[case13]NLP System Architecture and Main Process



This paper mainly sorts out the architecture and process of NLP system.

NLP architecture


This picture comes from[Legislative Science Popularization: A Brief Introduction to the Architecture of Natural Language System]

Main process steps

  • Dividing/cutting words (Tokenization)
  • Part of speech tagging (POS Tagging)
  • Semantic chunk (Chunking)
  • Named entity annotations (Named Entity Tagging)

The first few shallow analysis tasks mainly belong to nlp, namely sequence labeling tasks.

  • Syntactic analysis
  • Text/Semantic Analysis

Chinese word segmentation

Unlike English, Chinese does not have spaces for word segmentation, so a series of Chinese characters must be decomposed into appropriate words before analyzing the text.

Word segmentation (Clauses to Words) this major technology

Dictionary-based word segmentation (Maximum matching method, shortest path method and maximum probability method), the actual use of more than the following:

  • An Open Source System of Chinese Word Segmentation Algorithm Based on Conditional Random Fields (CRF).
  • The Open Source System of Chinese Word Segmentation Algorithm Based on Zhang Huaping NShort (Core Algorithm of Stutter Word Segmentation)。

Coincidence (From Words to Words) mainly uses the method based on word sequence labeling.

Part of speech tagging (POS Tagging)

Part of speech, also known as part of speech, is the grammatical attribute of vocabulary and is the bridge between conjunctions and syntax.
Part-of-Speech Tagging (or POS Tagging), also known as part-of-speech tagging, refers to determining the grammatical role each word plays in a sentence.

Most of this technology uses HMM (Hidden Markov Model)+Viterbi algorithm, maximum entropy algorithm (Maximum Entropy)。 There are two main types of popular Chinese part-of-speech tags at present: Peking University part-of-speech tagging set and Pennsylvania part-of-speech tagging set.
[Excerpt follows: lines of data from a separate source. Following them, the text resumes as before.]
/-- Cache effect of writes by tile `t`, or by an agent that is none (R192; DEDUCED, log 30). -/
def State.touchWrites (s : State) (t : Option Nat) (ws : List PW) : State :=
  { s with m := { s.m with hall := ws.foldl (touchByte s t) s.m.hall } }

/-- An access by an agent that is no tile, from the fabric or by firmware, allocates in the ways of the half that owns the stack (R188,
R192; DEDUCED, log 30). -/
def State.touchHome (s : State) (wr : Bool) (r : Nat × Nat) : State :=
  { s with m := { s.m with hall := (hallLines (mapCtx s) r.1 r.2).foldl (fun h (d, l) => hallTouch h d l wr true (homeWays s (256 * l))) s.m.hall } }

/-! ### Races (R114, R183) -/

/-- Index of a free choice for word `a / 8` against the writer at (t, q, seq; DEDUCED, log 28). -/
def raceIx (s : State) (t q seq a : Nat) : Nat := (((s.free * 1024 + t) * 8 + q) * 2 ^ 40 + seq) * 2 ^ 48 + a / 8

/-- What a stage copy under way has still to make equal: the bytes of UP from LOW, sheet by sheet in no order that a reader knows (R198). -/
def copyWrites (s : State) (e : Stage) : List PW :=
  let mc := mapCtx s
  (List.range ((e.sheets.toNat + 1) * 4096)).map (fun k =>
    { addr := canon mc (e.up.toNat + k), mask := 0xFF, val := memGet s.m (canon mc (e.low.toNat + k)) })

/-- Writes in flight: (tile, queue, issue order, bytes). Queue 5 holds posted STs and queue 7 stage copies; a running route plan's local
entries stand under tile 1022 and the context (R265). -/
def inflight (s : State) : List (Nat × Nat × Nat × List PW) :=
  s.tiles.flatMap (fun (t, T) =>
    (T.started.flatMap (fun (q, l) => l.map (fun st => (t, q, st.i.seq, st.writes)))) ++
    T.access.filterMap (fun a => match a with | .st sq _ _ ws _ => some (t, 5, sq, ws) | _ => none) ++
    T.stages.filterMap (fun (n, e) => if e.state = 1 && e.active then some (t, 7, n, copyWrites s e) else none)) ++
  s.jobs.filterMap (fun (c, j) => (j.bind (·.change)).map (fun x => (1022, 6, c, x.writes.map (·.1))))

/-- What queue `q` of tile `t` reads: memory, with its own queue's writes in flight visible in order for the in-order
queues (0 to 2) and for LD after ST (5), and every other write in flight seen or not by a free choice for each aligned
8-byte word, where its sheet's dirty bit is set already (R114, R142, R195; DEDUCED, log 19; DEDUCED, log 28). -/
def viewOf (s : State) (t q : Nat) : View :=
  let fl := (inflight s).filter (fun e => !e.2.2.2.isEmpty)
  fun a =>
    fl.foldl (fun b (t', q', sq, ws) =>
      ws.foldl (fun b w =>
        if w.addr = a then
          (if (t' = t ∧ q' = q ∧ q ≠ 3 ∧ q ≠ 4) ∨
              ((!tracksDirty a || tget false s.m.dirty (a / 4096)) && Config.freeBit (raceIx s t' q' sq a)) then (b &&& ~~~w.mask) ||| (w.val &&& w.mask) else b)
        else b) b) (memGet s.m a)

/-- Memory as an agent outside the tiles reads it. -/
def viewOut (s : State) : View := viewOf s 1023 7

/-- The next free value is a fresh one (DESIGN CHOICE, log 4). -/
def State.fresh (s : State) : State := { s with free := s.free + 1 }

/-- The bits that a list of writes names at a byte. -/
def maskAt (ws : List PW) (a : Nat) : Byte := ws.foldl (fun m v => if v.addr = a then m ||| v.mask else m) 0

/-- A write in flight without the bits that landing writes name, where `lost` says that it lost; none of it is left where
it has no other bit (R169). -/
def PW.yield (ws : List PW) (lost : Bool) (w : PW) : Option PW :=
  let m := if lost then w.mask &&& ~~~(maskAt ws w.addr) else w.mask
  if m = 0 then none else some { w with mask := m }

/-- When writes land, a write still in flight elsewhere to the same bits may be the one that lost (R114, R183): by a free
choice for each 8-byte word the other instruction gives up those bits. Writes of other bits of the word all take effect (R169).
Queues 0 to 2 keep their own order (DEDUCED, log 28). -/
def raceDrop (s : State) (t q : Nat) (ws : List PW) : State :=
  { s with
    tiles := s.tiles.map (fun (t', T) =>
      (t', { T with started := T.started.map (fun (q', l) =>
        (q', l.map (fun st => if t' = t ∧ q' = q ∧ q < 3 then st
          else { st with writes := st.writes.filterMap (fun w => w.yield ws (Config.freeBit (raceIx s t' q' st.i.seq w.addr))) }))) })),
    jobs := s.jobs.map (fun (c, j) => (c, j.map (fun j =>
      { j with change := j.change.map (fun x =>
          { x with writes := x.writes.filterMap (fun w => (w.1.yield ws (Config.freeBit (raceIx s 1022 6 c w.1.addr))).map (·, w.2)) }) }))) }

/-- The writes of an instruction that has started set the dirty bits of their sheets now or when they land, by a free choice
for each sheet (R195; DEDUCED, log 29). -/
def State.accept (s : State) (ws : List PW) : State :=
  if ws.isEmpty then s else { s with
    m := { s.m with dirty := ws.foldl (fun d w =>
      if tracksDirty w.addr && Config.freeBit (raceIx s 1021 6 0 (8 * (w.addr / 4096))) then tset false d (w.addr / 4096) true else d) s.m.dirty },
    free := s.free + 1 }

/-- Writes in flight of a tile's own in-order queue, or its posted STs, that a read of it sees have set their sheets' dirty bits
before (R195). -/
def State.seen (s : State) (t q : Nat) (rs : List (Nat × Nat)) : State :=
  let own := ((inflight s).filter (fun e => decide (e.1 = t ∧ e.2.1 = q ∧ q ≠ 3 ∧ q ≠ 4))).flatMap (·.2.2.2)
  let ps := rs.flatMap (fun r => pieces (mapCtx s) r.1 r.2)
  let ws := own.filter (fun w => tracksDirty w.addr && ps.any (fun p => decide (p.1 ≤ w.addr ∧ w.addr < p.1 + p.2)))
  { s with m := { s.m with dirty := ws.foldl (fun d w => tset false d (w.addr / 4096) true) s.m.dirty } }

/-! ### Bells (R115 to R117) -/

def bellGet (s : State) (b : BitVec 19) : BitVec 32 := tget 0 s.bells b.toNat
/-- A Bell takes a value; the Bell store of a die in reset answers with an error and takes none (R12; DEDUCED, log 32). -/
def bellSet (s : State) (b : BitVec 19) (v : BitVec 32) : State :=
  if s.sys.dieReset = some (b.toNat / 65536) then s else { s with bells := tset 0 s.bells b.toNat v }
def bellAdd (s : State) (b : BitVec 19) (n : Nat) : State := bellSet s b (bellGet s b + BitVec.ofNat 32 n)
/-- R116. -/
def bellMet (s : State) (b : BitVec 19) (v : BitVec 32) : Bool := decide ((bellGet s b - v).toNat < 2 ^ 31)
/-- The Bell lies in a range of `count` Bells from `base`, clipped at 65,536 (R115, R133). -/
def inBellRange (base count : Nat) (b : BitVec 19) : Bool := decide (base ≤ fld b 0 16 ∧ fld b 0 16 < base + count)
def tileBell (T : Tile) (b : BitVec 19) : Bool := inBellRange T.bellBase.toNat T.bellCount.toNat b

/-! ### Host memory, rings and events (R396, R398, R400) -/

def hostGet (h : HostSide) (a : Nat) : Byte := tget 0 h.mem a
def hostPut (h : HostSide) (a : Nat) (l : List Byte) : HostSide :=
  { h with mem := (l.zip (upto a l.length)).foldl (fun m (v, k) => tset 0 m k v) h.mem }
def hostBytes (h : HostSide) (a n : Nat) : List Byte := (upto a n).map (hostGet h)

/-- Registers of queue set q. -/
def qreg (q k : Nat) : Nat := hstBlk + 0x1000 + 64 * q + k
/-- An MSI-X vector of function `fn` is signalled (R400; DEDUCED, log 84). -/
def signal (s : State) (fn vec : Nat) : State := { s with host := { s.host with msix := s.host.msix ++ [(fn, vec)] } }
def qEnabled (s : State) (q : Nat) : Bool := flag (rget s (qreg q 8)) 4

/-- An event record into the ring of queue set `q` (R398; DEDUCED, log 48). -/
def ringEvent (s : State) (q : Nat) (e : EvRec) : State :=
  if !qEnabled s q then s
  else
    let c := rget s (qreg q 0x38)
    let size := 2 ^ fld c 0 4
    let prod := fld c 18 14
    if (prod + 1) % size = fld c 4 14 % size then
      let s := rset s (qreg q 0x38) (setFld c 32 32 (satAdd 32 (fld c 32 32) 1))
      { s with host := { s.host with lost := tset false s.host.lost q true } }
    else
      let lap := tget false s.host.evLap q
      let lost := tget false s.host.lost q
      let w0 := e.code.toNat + (if lap then 0 else 2 ^ 16) + (if lost then 2 ^ 17 else 0)
      let bytes := leBytes 8 w0 ++ leBytes 8 e.time.toNat ++ leBytes 8 e.w2.toNat ++ leBytes 8 e.w3.toNat
      let np := (prod + 1) % size
      let s := rset s (qreg q 0x38) (setFld c 18 14 np)
      let h := hostPut s.host (fld (rget s (qreg q 0x30)) 6 58 * 64 + 32 * prod) bytes
      signal { s with host := { h with lost := tset false h.lost q false, evLap := tset false h.evLap q (if np = 0 then !lap else lap) } } q 0

/-- An event is raised: to the owning contexts' rings and the PF's, or to the PF's and to out-of-band management; the
last 1024 events of each die, and under 8 of the I/O dies, are kept for the Report Card (R360, R398). While the module is quiet no Prefect core runs, and an event
reaches out-of-band management only (R364; DEDUCED, log 48). -/
def raise (s : State) (code w2 w3 : Nat) (ctxs : List Nat) (die : Option Nat) : State :=
  let e : EvRec := ⟨BitVec.ofNat 16 code, s.now, BitVec.ofNat 64 w2, BitVec.ofNat 64 w3⟩
  let s := if moduleQuiet s then s else ringEvent (ctxs.foldl (fun s n => ringEvent s (n + 1) e) s) 0 e
  let s := if ctxs.isEmpty || moduleQuiet s then { s with host := { s.host with oob := s.host.oob ++ [e] } } else s
  let d := die.getD 8
  let l := tget [] s.host.last d ++ [e]
  { s with host := { s.host with last := tset [] s.host.last d (l.drop (l.length - 1024)) } }

/-- A tally of the TAL block after `n` more (R379, R383): an event tally, or a counter that sticks. -/
def countTal (s : State) (o n : Nat) : State :=
  if n = 0 then s
  else
    let a := talBlk + o
    if o < 0x130 then
      let (v, wrap) := tallyAdd (rget s a) n
      let s := rset s a v
      if wrap then raise s 0x0023 a 0 [] none else s
    else
      let (v, stick) := stickAdd 32 (fld (rget s a) 0 32) n
      let s := rset s a (BitVec.ofNat 64 v)
      if stick then raise s 0x0012 a 0 [] none else s

/-- An event about a tile. Words 2 and 3 carry the tile in [33:24], the context in [48:40] as for a tile fault (DEDUCED, log 36). -/
def raiseTile (s : State) (t code lo w3 : Nat) : State :=
  let T := s.tile t
  raise s code (lo % 2 ^ 21 + t * 2 ^ 24 + T.ctx.toNat * 2 ^ 40) w3 [T.ctx.toNat] (some (dieOf t))

/-! ### Faults (R122 to R126) -/

/-- The fault record with one more fault: the first in issue order is recorded, the later ones count in MORE (R124). -/
def recordFault (r : FaultRec) (f : FaultRec) : FaultRec :=
  let more := BitVec.ofNat 8 (satAdd 8 r.more.toNat 1)
  if !r.valid then f
  else if f.seq < r.seq then { f with more := more }
  else { r with more := more }

/-- TILE_FAULT as a register (R133). -/
def faultWord (r : FaultRec) : BitVec 64 :=
  BitVec.ofNat 64 (r.code.toNat + r.atExec.toNat * 2 ^ 8 + r.queue.toNat * 2 ^ 9 + r.valid.toNat * 2 ^ 12 + r.more.toNat * 2 ^ 13)

/-- Recording of a fault, and the notification of R126 (event 0x0001; DEDUCED, log 36). -/
def tileFault (s : State) (t : Nat) (f : FaultRec) : State :=
  let s := s.onTile t (fun T => { T with fault := recordFault T.fault f })
  raiseTile s t 0x0001 (faultWord (s.tile t).fault).toNat (s.tile t).fault.info0.toNat

/-- A fault at issue (R122): the instruction leaves no effect, issue stops, the queues drain. -/
def issueFault (s : State) (t : Nat) (f : IFault) : State :=
  let T := s.tile t
  let s := s.setTile t { T with run := false, halt := if T.halt = .hold then .hold else .drain, bwait := none }
  tileFault s t { code := f.code, atExec := false, queue := 5, valid := true, pc := T.pc.truncate 48, info0 := f.info0, info1 := f.info1, seq := T.seq }

/-- A fault at execution (R123): no queue starts a new instruction and issue stops; it does not go on after a preemption
(R129, R130). -/
def execFault (s : State) (t q : Nat) (pc : BitVec 64) (seq : Nat) (f : ExecFault) : State :=
  let s := s.onTile t (fun T => { T with run := false, wasRun := false, halt := .hold })
  tileFault s t { code := f.code, atExec := true, queue := BitVec.ofNat 3 q, valid := true, pc := pc.truncate 48, info0 := f.info0, info1 := f.info1, seq := seq }

end Sys2Proof.Machine
end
The words in modern Chinese can be divided into two types of 12 parts of speech: one type is content words: nouns, verbs, adjectives, numerals, quantifiers and pronouns; The other is function words: adverbs, prepositions, conjunctions, auxiliary words, interjections and onomatopoeia.

Semantic chunk (Chunking)

According to the syntactic structure, the sentences marked with part of speech are grouped together to form such words as subject, predicate, object, etc.

The most common method of semantic chunking is Conditional Random Fields,CRF)

Named entity annotations (Named Entity Tagging)

Named entity identification is used to identify entities with specific meaning in text. Common entities mainly include names of people, places, organizations and other proper nouns. The Named Entity Recognition Task also identifies three major categories (entity, time and number) and seven minor categories (person name, organization name, place name, time, date, currency and percentage) of named entities in the text.

The technology used here is the standard HMM model and Viterbi algorithm.

Syntactic analysis

Syntactic analysis is to automatically deduce the grammatical structure of a sentence according to a given grammatical system, analyze the grammatical units contained in the sentence and the relationship between these grammatical units, and transform the sentence into a structured grammatical tree.

At present, the main theories of syntactic analysis are as follows:

  • Grammatical Analysis of Phrase Structure
  • Dependency grammar analysis

Text/Semantic Analysis

Mainly includes: text similarity analysis, text keyword extraction, text classification, content summary, emotional tendency analysis.
Semantic analysis involves anaphora resolution and other technologies. Naive Bayesian algorithm can be used for text classification.


This paper mainly analyzes the architecture and main process of the lower NLP system, which is convenient for further targeted study.